Paediatric Strategy Forums, organised by ACCELERATE and the European Medicines Agency with participation of the US Food and Drug Administration, are multi-stakeholder meetings that share information to best inform paediatric drug development strategies and subsequent clinical trial decisions. Academia, industry, regulators and patient advocates are equal members with patient advocates highlighting unmet needs of children and adolescents with cancer.
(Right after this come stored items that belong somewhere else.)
@[simp] theorem redrawAll_caps (bs : List Buffer) (s : State) : (redrawAll bs s).caps = s.caps := by rw [redrawAll_frame]
@[simp] theorem redrawAll_irqEn (bs : List Buffer) (s : State) : (redrawAll bs s).irqEn = s.irqEn := by rw [redrawAll_frame]
@[simp] theorem redrawAll_status (bs : List Buffer) (s : State) : (redrawAll bs s).status = s.status := by rw [redrawAll_frame]
@[simp] theorem redrawAll_error (bs : List Buffer) (s : State) : (redrawAll bs s).error = s.error := by rw [redrawAll_frame]
@[simp] theorem redrawAll_errPos (bs : List Buffer) (s : State) : (redrawAll bs s).errPos = s.errPos := by rw [redrawAll_frame]
@[simp] theorem redrawAll_done (bs : List Buffer) (s : State) : (redrawAll bs s).done = s.done := by rw [redrawAll_frame]
@[simp] theorem redrawAll_inLen (bs : List Buffer) (s : State) : (redrawAll bs s).inLen = s.inLen := by rw [redrawAll_frame]
@[simp] theorem redrawAll_treeLen (bs : List Buffer) (s : State) : (redrawAll bs s).treeLen = s.treeLen := by rw [redrawAll_frame]
@[simp] theorem redrawAll_payLen (bs : List Buffer) (s : State) : (redrawAll bs s).payLen = s.payLen := by rw [redrawAll_frame]
@[simp] theorem redrawAll_outLen (bs : List Buffer) (s : State) : (redrawAll bs s).outLen = s.outLen := by rw [redrawAll_frame]
@[simp] theorem redrawAll_padCount (bs : List Buffer) (s : State) : (redrawAll bs s).padCount = s.padCount := by rw [redrawAll_frame]
@[simp] theorem redrawAll_totalBits (bs : List Buffer) (s : State) : (redrawAll bs s).totalBits = s.totalBits := by rw [redrawAll_frame]
@[simp] theorem redrawAll_leafCount (bs : List Buffer) (s : State) : (redrawAll bs s).leafCount = s.leafCount := by rw [redrawAll_frame]
@[simp] theorem redrawAll_nodeCount (bs : List Buffer) (s : State) : (redrawAll bs s).nodeCount = s.nodeCount := by rw [redrawAll_frame]
@[simp] theorem redrawAll_treeUsed (bs : List Buffer) (s : State) : (redrawAll bs s).treeUsed = s.treeUsed := by rw [redrawAll_frame]
@[simp] theorem redrawAll_maxDepth (bs : List Buffer) (s : State) : (redrawAll bs s).maxDepth = s.maxDepth := by rw [redrawAll_frame]
@[simp] theorem redrawAll_codeSel (bs : List Buffer) (s : State) : (redrawAll bs s).codeSel = s.codeSel := by rw [redrawAll_frame]
@[simp] theorem redrawAll_freq (bs : List Buffer) (s : State) : (redrawAll bs s).freq = s.freq := by rw [redrawAll_frame]
@[simp] theorem redrawAll_codes (bs : List Buffer) (s : State) : (redrawAll bs s).codes = s.codes := by rw [redrawAll_frame]
@[simp] theorem redrawAll_tree (bs : List Buffer) (s : State) : (redrawAll bs s).tree = s.tree := by rw [redrawAll_frame]
@[simp] theorem redrawAll_pendingWord (bs : List Buffer) (s : State) : (redrawAll bs s).pendingWord = s.pendingWord := by rw [redrawAll_frame]
@[simp] theorem redrawAll_readData (bs : List Buffer) (s : State) : (redrawAll bs s).readData = s.readData := by rw [redrawAll_frame]
@[simp] theorem redrawAll_inputs (bs : List Buffer) (s : State) : (redrawAll bs s).inputs = s.inputs := by rw [redrawAll_frame]

/-! ### Issue -/

@[simp] theorem accept_caps (v : Word) (s : State) : (accept v s).caps = s.caps := rfl
@[simp] theorem accept_irqEn (v : Word) (s : State) : (accept v s).irqEn = s.irqEn := rfl
@[simp] theorem accept_status (v : Word) (s : State) : (accept v s).status = { s.status with busy := true, err := false, overrun := false, busyAccess := false, lastOp := opcodeField v } := rfl
@[simp] theorem accept_error (v : Word) (s : State) : (accept v s).error = { code := 0, detail := 0, stage := 0 } := rfl
@[simp] theorem accept_errPos (v : Word) (s : State) : (accept v s).errPos = 0 := rfl
@[simp] theorem accept_done (v : Word) (s : State) : (accept v s).done = s.done := rfl
@[simp] theorem accept_inLen (v : Word) (s : State) : (accept v s).inLen = s.inLen := rfl
@[simp] theorem accept_treeLen (v : Word) (s : State) : (accept v s).treeLen = s.treeLen := rfl
@[simp] theorem accept_payLen (v : Word) (s : State) : (accept v s).payLen = s.payLen := rfl
@[simp] theorem accept_outLen (v : Word) (s : State) : (accept v s).outLen = s.outLen := rfl
@[simp] theorem accept_padCount (v : Word) (s : State) : (accept v s).padCount = s.padCount := rfl
@[simp] theorem accept_totalBits (v : Word) (s : State) : (accept v s).totalBits = s.totalBits := rfl
@[simp] theorem accept_leafCount (v : Word) (s : State) : (accept v s).leafCount = s.leafCount := rfl
@[simp] theorem accept_nodeCount (v : Word) (s : State) : (accept v s).nodeCount = s.nodeCount := rfl
@[simp] theorem accept_treeUsed (v : Word) (s : State) : (accept v s).treeUsed = s.treeUsed := rfl
@[simp] theorem accept_maxDepth (v : Word) (s : State) : (accept v s).maxDepth = s.maxDepth := rfl
@[simp] theorem accept_codeSel (v : Word) (s : State) : (accept v s).codeSel = s.codeSel := rfl
@[simp] theorem accept_freq (v : Word) (s : State) : (accept v s).freq = s.freq := rfl
@[simp] theorem accept_codes (v : Word) (s : State) : (accept v s).codes = s.codes := rfl
@[simp] theorem accept_tree (v : Word) (s : State) : (accept v s).tree = s.tree := rfl
@[simp] theorem accept_pendingWord (v : Word) (s : State) : (accept v s).pendingWord = v := rfl
@[simp] theorem accept_mem (v : Word) (s : State) : (accept v s).mem = s.mem := rfl
@[simp] theorem accept_draws (v : Word) (s : State) : (accept v s).draws = s.draws := rfl
@[simp] theorem accept_readData (v : Word) (s : State) : (accept v s).readData = s.readData := rfl
@[simp] theorem accept_inputs (v : Word) (s : State) : (accept v s).inputs = s.inputs := rfl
The eleven Paediatric Strategy Forums since 2017 have made specific and general conclusions to accelerate drug development. Conclusions on product prioritisation meetings, as well as global master protocols, have been outputs of these meetings. Forums have provided information for regulatory discussions and decisions by industry to facilitate development of high priority products; for example, 62% high-priority assets (agreed at a Forum) in contrast to 5% of those assets not considered high priority have been the subject of a Paediatric Investigational Plan or Written Request. Where there are multiple products of the same class, Forums have recommended a focused and sequential approach. Class prioritisation resulted in an increase in waivers for non-prioritised B cell products (44% to 75%) and a decrease in monotherapy trials, proposed in PIP submissions of checkpoint inhibitors from 53% to 19%.
Strategy Forums could play a role in defining unmet medical needs. Multi-stakeholder forums, such as the Paediatric Strategy Forum, serve as a model to improve collaboration in the oncology drug development paradigm.